AL ANBAR PROVINCE, Iraq -- Any drill instructor can tell you that making warriors out of young men and women fresh from the civilian world is challenging, but ultimately a rewarding task. The long hours, the high expectations and the cost of failure all weigh heavily before the ultimate day of graduation and the turning over of their charge to the wide world mark their success.
Marines from D Company, 1st Light Armored Reconnaissance Battalion, Marine Corps Base Camp Pendleton, Calif., can perhaps understand a little more clearly exactly what kind of challenge it is to train men in such a way.

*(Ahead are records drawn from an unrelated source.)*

-- ==== Sys2Proof/Machine/Faults.lean ====
section
/-! DEFINITION. What a lasting fault does to its unit (R22, R23, R221, R234, R240, R286, R382), the handshake watchdog
(R26) and the DRAM scrub (R28). -/

namespace Sys2Proof.Machine

/-! ### Engines (R22, R23) -/

/-- Moorings whose home pilot (R20) is lost are torn down (R114, cause 0x03). -/
def loseHomed (s : State) (pilot : Nat) : State :=
  s.moorings.foldl (fun s p => if p.1 % 8 = pilot then teardown s p.1 3 else s) s

/-- The highest-numbered healthy command engine takes a place of another role. -/
def replaceEngine (s : State) (role place : Nat) : State :=
  match (healthy s 1).getLast? with
  | some r => updEngine s r (fun e => { e with role := some (role, place) })
  | none => s

/-- The commands that an engine held are reissued on another (R22, R26). -/
def reissueCmds (s : State) (n : Nat) : State :=
  let mine := engineCmds s n
  let s := bumpBy s (0x50060 + 0x1000 * n) mine.length
  mine.foldl (fun s c =>
    let e := dispatchEngine s
    { s with cmds := s.cmds.map (fun d => if d.csn = c.csn then { d with engine := e } else d) }) s

/-- An engine is deconfigured (R22). -/
def engineOut (s : State) (n : Nat) : State :=
  if (engineOf s n).deconfigured then s
  else
    let r := roleOf s n
    let s := raise (updEngine s n (fun e => { e with deconfigured := true, testing := false })) (0x50 + n) 1
    let s := reissueCmds s n
    let s : State :=
      if r.1 = 0 then loseHomed (replaceEngine s 0 r.2) r.2
      else if r.1 = 2 ∧ (healthy s 2).length < 12 then replaceEngine s 2 r.2
      else if r.1 = 3 ∧ (healthy s 3).length < 4 then replaceEngine s 3 r.2
      else s
    if (healthy s 1).length < 16 then permanentMaintenance s else s

/-! ### Flash (R234, R240, R286) -/

/-- The pages that `p` names can be neither read nor reconstructed: the items on them keep which. -/
def loseItems (s : State) (p : Nat → Bool) : State :=
  { s with flash := { s.flash with items := s.flash.items.map (fun i =>
      if i.kind = .value then { i with badPages := (i.badPages ++ (i.spans.map Span.page).filter p).dedup } else i) } }

/-- A die is marked failed (R234): its stripe forms no new sets, and its hull parity rebuild begins (R286, R500). With a
second failed die in the stripe, the pages of both are lost. -/
def dieOut (s : State) (d : Nat) : State :=
  if s.flash.failedDies.contains d then s
  else
    let st := stripeOf d
    let s := { s with flash := { s.flash with failedDies := d :: s.flash.failedDies } }
    let s := updDie s d (fun x => { x with st := 3, op := 0 })
    let s := { s with careen := { s.careen with docks := tabErase s.careen.docks d } }
    let s := endCampaign s st
    let s := (stripeDies st).foldl (fun s x =>
      if x ≠ d ∧ (dieOf s x).st = 2 then updDie s x (fun y => { y with st := 0, op := 0, calDue := true }) else s) s
    let s := logRecord s 0x0041 (src 14 (chanOf d)) true (leBytes d 2 ++ leBytes (failedInStripe s st) 1)
    let s := raise s (0x10 + chanOf d) 0
    let s : State := if 2 ≤ failedInStripe s st then
        loseItems s (fun pg => stripeOf (dieOfBlock (pg / 4096)) == st && s.flash.failedDies.contains (dieOfBlock (pg / 4096)))
      else s
    let moves := s.flash.sets.any (fun x => x.1 / 4096 == st)
    let s := { s with mode := { s.mode with hull := if moves then (st :: s.mode.hull).dedup else s.mode.hull, rebuild := true } }
    reviewRebuild (recomputeLife (autoMode s 4 8 [0]))

/-- A plane is retired whole: its blocks leave allocation and count as retired (row 10 of R382). -/
def planeOut (s : State) (p : Nat) : State :=
  if (planeOf s p).gone then s
  else
    let mine := s.flash.blocks.filter (fun b => planeOfBlock b.1 == p)
    let out := (mine.filter (fun b => b.2.bad || b.2.retired)).length
    let free := freeInPlane s p
    let s := updPlane s p (fun x => { x with gone := true, retired := 1024 - (mine.filter (fun b => b.2.bad)).length })
    let s := { s with flash := { s.flash with retired := s.flash.retired + (1024 - out) } }
    recomputeLife (takeBlocks s free)

/-- Count an occurrence of row 10 and take its action. -/
def planeFault (s : State) (p : Nat) : State :=
  let (s, lasting) := faultOccur s 10 p 0
  if lasting then planeOut s p else s

/-- Count an occurrence against a die (row 9) and take its action. -/
def dieFault (s : State) (d : Nat) : State :=
  let (s, lasting) := faultOccur s 9 d 0
  if lasting then dieOut s d else s

/-- A block is retired (R240, R258): BLOCK_RETIRED, and an occurrence against its plane. The spec gives the record's cause
no codes: it carries a free one. `free` tells that the block stood in the free pool. -/
def retireBlock (s : State) (b : Nat) (free : Bool) : State :=
  let x := blockOf s b
  if x.retired ∨ x.bad then s
  else
    let s := updBlock s b (fun x => { x with retired := true, unfinished := false })
    let s := { s with flash := { s.flash with retired := s.flash.retired + 1 } }
    let s := if free then takeBlocks s 1 else s
    let s := updPlane s (planeOfBlock b) (fun p => { p with retired := p.retired + 1 })
    let (w, s) := takeFree s
    let s := logRecord s 0x0042 (src 14 (chanOf (dieOfBlock b))) false
      (leBytes (dieOfBlock b) 2 ++ leBytes (b / 1024 % 4) 1 ++ leBytes (bits w 7 0) 1 ++ leBytes (b % 1024) 2 ++
        leBytes x.erases 4)
    recomputeLife (planeFault s (planeOfBlock b))

/-- A block has failed for good (row 11): the fault is lasting at once, and its action retires the block. -/
def blockFault (s : State) (b : Nat) (free : Bool) : State :=
  let (s, lasting) := faultOccur s 11 b 0
  if lasting then retireBlock s b free else s

/-! ### Heaters (R261, R382) -/

/-- A heater has failed: its plane is no-careen. -/
def heaterOut (s : State) (p : Nat) : State :=
  if s.flash.failedHeaters.contains p then s
  else
    let s := { s with flash := { s.flash with failedHeaters := p :: s.flash.failedHeaters } }
    recomputeLife (raise (updPlane s p (fun x => { x with st := 3 })) 9 2)

/-- Count an occurrence against a heater (row 12) and take its action. -/
def heaterFault (s : State) (p : Nat) : State :=
  let (s, lasting) := faultOccur s 12 p 0
  if lasting then heaterOut s p else s

/-! ### Aborts (R256) -/

/-- The row of an abort's cause in the table of R256. -/
def abortRow : AbortCause → Nat
  | .overTemp => 1 | .sensorFailed => 2 | .dieHot => 3 | .withdrawn => 4 | .dieFailed => 5

/-- The heater goes off and the die cools. -/
def abortCareen (s : State) (die : Nat) (cause : AbortCause) : State :=
  let k := dockOf s die
  let t := s.sessionUs
  let s := updDock s die (fun x => { x with phase := 5, since := t, pulses := pulsesDone s x, overran := false, aborted := true, retryAt := t + 10000000 })
  let s := bump s A.CA_ABORTS
  let s := raise (logRecord s 0x0045 (src 10 0) false (leBytes die 2 ++ leBytes k.plane 1 ++ leBytes (abortRow cause) 1)) 9 1
  if cause = .overTemp then heaterFault s (4 * die + k.plane) else s

/-- A die's pulse train is under way: its dry dock is granted, and no cool has begun. -/
def inTrain (k : Dock) : Bool := decide (2 ≤ k.phase) && decide (k.phase ≤ 4)

/-- Every dry-dock grant is withdrawn (R320). -/
def withdrawDocks (s : State) : State :=
  ((s.careen.docks.filter (fun p => inTrain p.2)).map Prod.fst).foldl (fun s d => abortCareen s d .withdrawn) s

/-! ### Ports, channels, pipelines -/

/-- A port is held down until power-on (row 2). -/
def portOut (s : State) (p : Port) : State :=
  linkDown (setLink s p { linkOf s p with heldDown := true }) p

/-- Every die of a channel is marked failed (row 1). -/
def channelOut (s : State) (c : Nat) : State := (List.range 16).foldl (fun s k => dieOut s (16 * c + k)) s

/-- Count an occurrence of a row and take its lasting action. -/
def faultAct (s : State) (row inst detail : Nat) : State :=
  let (s, lasting) := faultOccur s row inst detail
  if !lasting then s
  else match row with
    | 0 => engineOut s inst
    | 1 => channelOut s inst
    | 2 => portOut s (if inst = 0 then .a else .b)
    | 6 => bankOut s inst
    | 7 => indexDieOut s inst
    | 8 => pipeOut s inst
    | 9 => dieOut s inst
    | 10 => planeOut s inst
    | 11 => retireBlock s inst false
    | 12 => heaterOut s inst
    | _ => s

end Sys2Proof.Machine
end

They were tasked with training a unit of Iraqi soldiers in urban fighting techniques here to bolster the Iraqis’ confidence in their abilities and allow them to take an ever-increasing role in combating the insurgency. Specifically, their task was to perform rehearsals for a raid on a gas station squatting beside a stretch of highway known for improvised explosive device emplacement and other insurgent activity.
This responsibility gives Marines like Lance Cpl. Jose D. Hernandez, a 21-year-old Los Angeles native and scout team leader with 3rd Platoon, D Company, a chance to both work with a foreign military, as well as show them the “tricks of the trade” in urban warfare.
“We’re trying to get them some hands-on experience with our techniques so they’re comfortable with them,” said Hernandez, a 2002 Birmingham High School graduate.
It was a cool, windy day along the stretch of road, straddled on either side by flat desert. Only a cluster of pale yellow buildings, severely damaged in an attack of indeterminate origin, poked out of the surface of the ground. It was there Hernandez and his fellow Marines would be working with the Iraqis.
“This is our combat prep and rehearsals. You can’t go just off what you rehearse, but you want to know what the guys to your left and right are going to be doing,” Hernandez said.
The Marines use the “teach by example” method. They demonstrate the proper way of patrolling, closing ground once contact has been made, then flooding the house with violence of action and communication with each other. Then they have the Iraqis perform, squad by squad, an assault on the same building.
“We’re showing them how to communicate and have control in (military operations in urban terrain),” said Hernandez. “That includes how to set up cordons and the right way to do room clearing.”
Hernandez said he has seen a lot of improvement in the Iraqi soldiers since the first time his unit worked with them.
“This is my second time training the Iraqis, and they’re starting to take it seriously. They like to learn,” he said.
A lot of little things have improved, according to Hernandez.
“They didn’t used to pay attention to little things, like having a cover man when they were searching people,” he explained.
Hernandez holds out hope that this kind of training shows exactly what kind of future Iraq has. Instead of doing all the heavy lifting, the Americans are stepping back and letting the Iraqis take the lead.
“Now they’re getting to do things for their own country,” Hernandez said, “and playing their own role in Operation Iraqi Freedom.”